**What the task asks**.
Write out every line exactly, from the first line of the records below through the line that contains "else .next s".

(Collected data)
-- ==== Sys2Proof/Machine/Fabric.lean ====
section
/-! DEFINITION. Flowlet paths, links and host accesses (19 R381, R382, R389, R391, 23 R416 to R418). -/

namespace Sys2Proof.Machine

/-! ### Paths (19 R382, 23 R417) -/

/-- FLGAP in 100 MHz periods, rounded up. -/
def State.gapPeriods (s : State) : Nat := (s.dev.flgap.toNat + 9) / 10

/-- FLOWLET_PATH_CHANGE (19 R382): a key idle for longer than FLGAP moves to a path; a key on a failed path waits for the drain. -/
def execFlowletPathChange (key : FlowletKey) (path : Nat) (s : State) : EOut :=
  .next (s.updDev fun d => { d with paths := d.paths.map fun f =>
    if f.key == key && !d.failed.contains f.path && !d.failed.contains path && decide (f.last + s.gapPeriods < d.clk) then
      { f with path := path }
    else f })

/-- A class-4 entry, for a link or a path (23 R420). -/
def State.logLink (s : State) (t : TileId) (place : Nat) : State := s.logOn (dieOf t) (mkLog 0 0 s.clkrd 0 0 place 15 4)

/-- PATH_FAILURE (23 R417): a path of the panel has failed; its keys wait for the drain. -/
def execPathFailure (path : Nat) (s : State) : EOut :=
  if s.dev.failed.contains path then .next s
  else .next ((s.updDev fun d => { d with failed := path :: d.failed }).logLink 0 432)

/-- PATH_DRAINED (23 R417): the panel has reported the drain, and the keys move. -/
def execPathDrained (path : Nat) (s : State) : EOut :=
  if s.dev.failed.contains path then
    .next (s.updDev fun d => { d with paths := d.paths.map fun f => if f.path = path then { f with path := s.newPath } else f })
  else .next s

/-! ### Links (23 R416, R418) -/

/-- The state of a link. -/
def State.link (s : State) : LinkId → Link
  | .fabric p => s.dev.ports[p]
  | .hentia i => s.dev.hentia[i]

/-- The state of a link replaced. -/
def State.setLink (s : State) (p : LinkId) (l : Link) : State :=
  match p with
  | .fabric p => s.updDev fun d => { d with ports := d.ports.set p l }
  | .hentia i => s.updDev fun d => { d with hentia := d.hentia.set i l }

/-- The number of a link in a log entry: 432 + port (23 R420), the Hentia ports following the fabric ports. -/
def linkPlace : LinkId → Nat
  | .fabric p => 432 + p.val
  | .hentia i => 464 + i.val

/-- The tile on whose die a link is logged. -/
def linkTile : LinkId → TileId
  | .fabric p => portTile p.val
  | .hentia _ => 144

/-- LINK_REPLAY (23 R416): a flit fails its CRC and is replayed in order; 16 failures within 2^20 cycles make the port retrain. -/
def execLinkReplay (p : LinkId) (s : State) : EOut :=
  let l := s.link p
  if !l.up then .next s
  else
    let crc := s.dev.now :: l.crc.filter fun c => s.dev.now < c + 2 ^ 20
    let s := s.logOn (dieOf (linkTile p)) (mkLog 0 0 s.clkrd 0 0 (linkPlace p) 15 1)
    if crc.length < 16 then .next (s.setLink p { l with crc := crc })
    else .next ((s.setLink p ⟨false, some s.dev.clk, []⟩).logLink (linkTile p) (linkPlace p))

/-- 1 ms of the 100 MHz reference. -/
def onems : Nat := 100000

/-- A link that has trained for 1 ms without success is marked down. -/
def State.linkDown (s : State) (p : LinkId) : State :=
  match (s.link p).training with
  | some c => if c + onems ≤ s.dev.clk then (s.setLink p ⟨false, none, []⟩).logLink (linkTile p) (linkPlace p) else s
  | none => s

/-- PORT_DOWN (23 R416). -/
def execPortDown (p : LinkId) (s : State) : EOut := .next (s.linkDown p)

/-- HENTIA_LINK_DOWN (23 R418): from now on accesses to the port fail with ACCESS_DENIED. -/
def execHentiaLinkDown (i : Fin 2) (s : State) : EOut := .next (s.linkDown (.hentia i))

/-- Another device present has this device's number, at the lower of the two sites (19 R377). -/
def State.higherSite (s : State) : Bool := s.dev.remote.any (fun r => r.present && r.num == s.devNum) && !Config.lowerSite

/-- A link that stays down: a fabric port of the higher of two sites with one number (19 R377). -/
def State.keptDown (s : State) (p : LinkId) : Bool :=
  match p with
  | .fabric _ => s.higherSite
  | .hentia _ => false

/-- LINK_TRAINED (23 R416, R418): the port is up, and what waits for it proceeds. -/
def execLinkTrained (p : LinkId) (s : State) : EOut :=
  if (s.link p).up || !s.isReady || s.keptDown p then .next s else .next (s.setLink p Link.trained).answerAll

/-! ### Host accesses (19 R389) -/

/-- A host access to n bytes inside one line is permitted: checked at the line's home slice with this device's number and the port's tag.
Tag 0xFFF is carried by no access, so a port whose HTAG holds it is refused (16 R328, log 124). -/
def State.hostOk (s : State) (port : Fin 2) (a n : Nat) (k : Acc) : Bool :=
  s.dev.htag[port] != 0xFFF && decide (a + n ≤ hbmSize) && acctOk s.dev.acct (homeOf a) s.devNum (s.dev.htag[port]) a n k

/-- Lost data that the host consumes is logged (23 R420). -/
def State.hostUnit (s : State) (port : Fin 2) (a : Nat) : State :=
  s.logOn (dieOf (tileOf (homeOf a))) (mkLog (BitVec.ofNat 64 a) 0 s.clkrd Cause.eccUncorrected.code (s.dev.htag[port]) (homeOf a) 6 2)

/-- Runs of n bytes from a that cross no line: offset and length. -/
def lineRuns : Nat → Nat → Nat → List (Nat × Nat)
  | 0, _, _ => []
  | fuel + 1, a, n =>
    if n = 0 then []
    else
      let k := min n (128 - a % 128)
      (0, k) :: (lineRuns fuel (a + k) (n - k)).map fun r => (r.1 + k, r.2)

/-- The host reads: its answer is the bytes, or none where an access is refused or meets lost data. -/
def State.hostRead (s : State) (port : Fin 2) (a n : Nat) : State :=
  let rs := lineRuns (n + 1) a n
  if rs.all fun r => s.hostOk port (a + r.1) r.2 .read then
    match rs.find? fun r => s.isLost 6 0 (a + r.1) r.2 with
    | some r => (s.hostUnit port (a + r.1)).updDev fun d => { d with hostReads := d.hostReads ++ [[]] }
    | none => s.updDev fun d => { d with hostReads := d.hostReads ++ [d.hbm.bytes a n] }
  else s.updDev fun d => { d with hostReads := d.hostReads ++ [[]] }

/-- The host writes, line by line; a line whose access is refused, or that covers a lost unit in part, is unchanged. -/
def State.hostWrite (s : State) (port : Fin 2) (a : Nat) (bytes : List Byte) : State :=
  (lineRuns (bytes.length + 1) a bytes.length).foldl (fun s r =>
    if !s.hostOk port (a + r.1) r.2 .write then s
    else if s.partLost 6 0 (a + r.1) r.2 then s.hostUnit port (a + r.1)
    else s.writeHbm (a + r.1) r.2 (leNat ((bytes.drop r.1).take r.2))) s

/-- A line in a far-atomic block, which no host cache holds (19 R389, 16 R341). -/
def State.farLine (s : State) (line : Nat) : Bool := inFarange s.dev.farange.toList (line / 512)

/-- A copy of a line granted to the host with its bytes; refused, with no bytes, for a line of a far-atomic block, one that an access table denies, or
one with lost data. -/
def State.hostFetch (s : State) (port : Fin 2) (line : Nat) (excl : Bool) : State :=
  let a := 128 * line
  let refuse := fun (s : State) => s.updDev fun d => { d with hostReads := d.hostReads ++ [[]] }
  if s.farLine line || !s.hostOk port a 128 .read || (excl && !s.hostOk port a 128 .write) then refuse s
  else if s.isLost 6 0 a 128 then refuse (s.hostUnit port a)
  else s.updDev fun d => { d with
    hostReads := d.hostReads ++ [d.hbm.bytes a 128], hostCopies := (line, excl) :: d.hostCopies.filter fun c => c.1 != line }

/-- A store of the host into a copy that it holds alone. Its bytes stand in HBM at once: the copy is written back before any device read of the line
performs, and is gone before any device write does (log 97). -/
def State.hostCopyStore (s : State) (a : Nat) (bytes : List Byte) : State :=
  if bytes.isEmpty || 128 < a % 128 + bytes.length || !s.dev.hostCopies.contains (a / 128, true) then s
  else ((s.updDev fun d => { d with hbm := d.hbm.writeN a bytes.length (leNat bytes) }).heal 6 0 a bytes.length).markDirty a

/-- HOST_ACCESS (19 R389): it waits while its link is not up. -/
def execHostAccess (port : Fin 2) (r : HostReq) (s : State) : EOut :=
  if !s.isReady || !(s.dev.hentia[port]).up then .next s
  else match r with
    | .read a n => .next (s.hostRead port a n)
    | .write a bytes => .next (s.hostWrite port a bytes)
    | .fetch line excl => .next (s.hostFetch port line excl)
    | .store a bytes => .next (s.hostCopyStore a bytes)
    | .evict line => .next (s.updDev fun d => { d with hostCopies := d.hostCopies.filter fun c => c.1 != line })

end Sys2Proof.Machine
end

**Result of the exercise**.
-- ==== Sys2Proof/Machine/Fabric.lean ====
section
/-! DEFINITION. Flowlet paths, links and host accesses (19 R381, R382, R389, R391, 23 R416 to R418). -/

namespace Sys2Proof.Machine

/-! ### Paths (19 R382, 23 R417) -/

/-- FLGAP in 100 MHz periods, rounded up. -/
def State.gapPeriods (s : State) : Nat := (s.dev.flgap.toNat + 9) / 10

/-- FLOWLET_PATH_CHANGE (19 R382): a key idle for longer than FLGAP moves to a path; a key on a failed path waits for the drain. -/
def execFlowletPathChange (key : FlowletKey) (path : Nat) (s : State) : EOut :=
  .next (s.updDev fun d => { d with paths := d.paths.map fun f =>
    if f.key == key && !d.failed.contains f.path && !d.failed.contains path && decide (f.last + s.gapPeriods < d.clk) then
      { f with path := path }
    else f })

/-- A class-4 entry, for a link or a path (23 R420). -/
def State.logLink (s : State) (t : TileId) (place : Nat) : State := s.logOn (dieOf t) (mkLog 0 0 s.clkrd 0 0 place 15 4)

/-- PATH_FAILURE (23 R417): a path of the panel has failed; its keys wait for the drain. -/
def execPathFailure (path : Nat) (s : State) : EOut :=
  if s.dev.failed.contains path then .next s
  else .next ((s.updDev fun d => { d with failed := path :: d.failed }).logLink 0 432)

/-- PATH_DRAINED (23 R417): the panel has reported the drain, and the keys move. -/
def execPathDrained (path : Nat) (s : State) : EOut :=
  if s.dev.failed.contains path then
    .next (s.updDev fun d => { d with paths := d.paths.map fun f => if f.path = path then { f with path := s.newPath } else f })
  else .next s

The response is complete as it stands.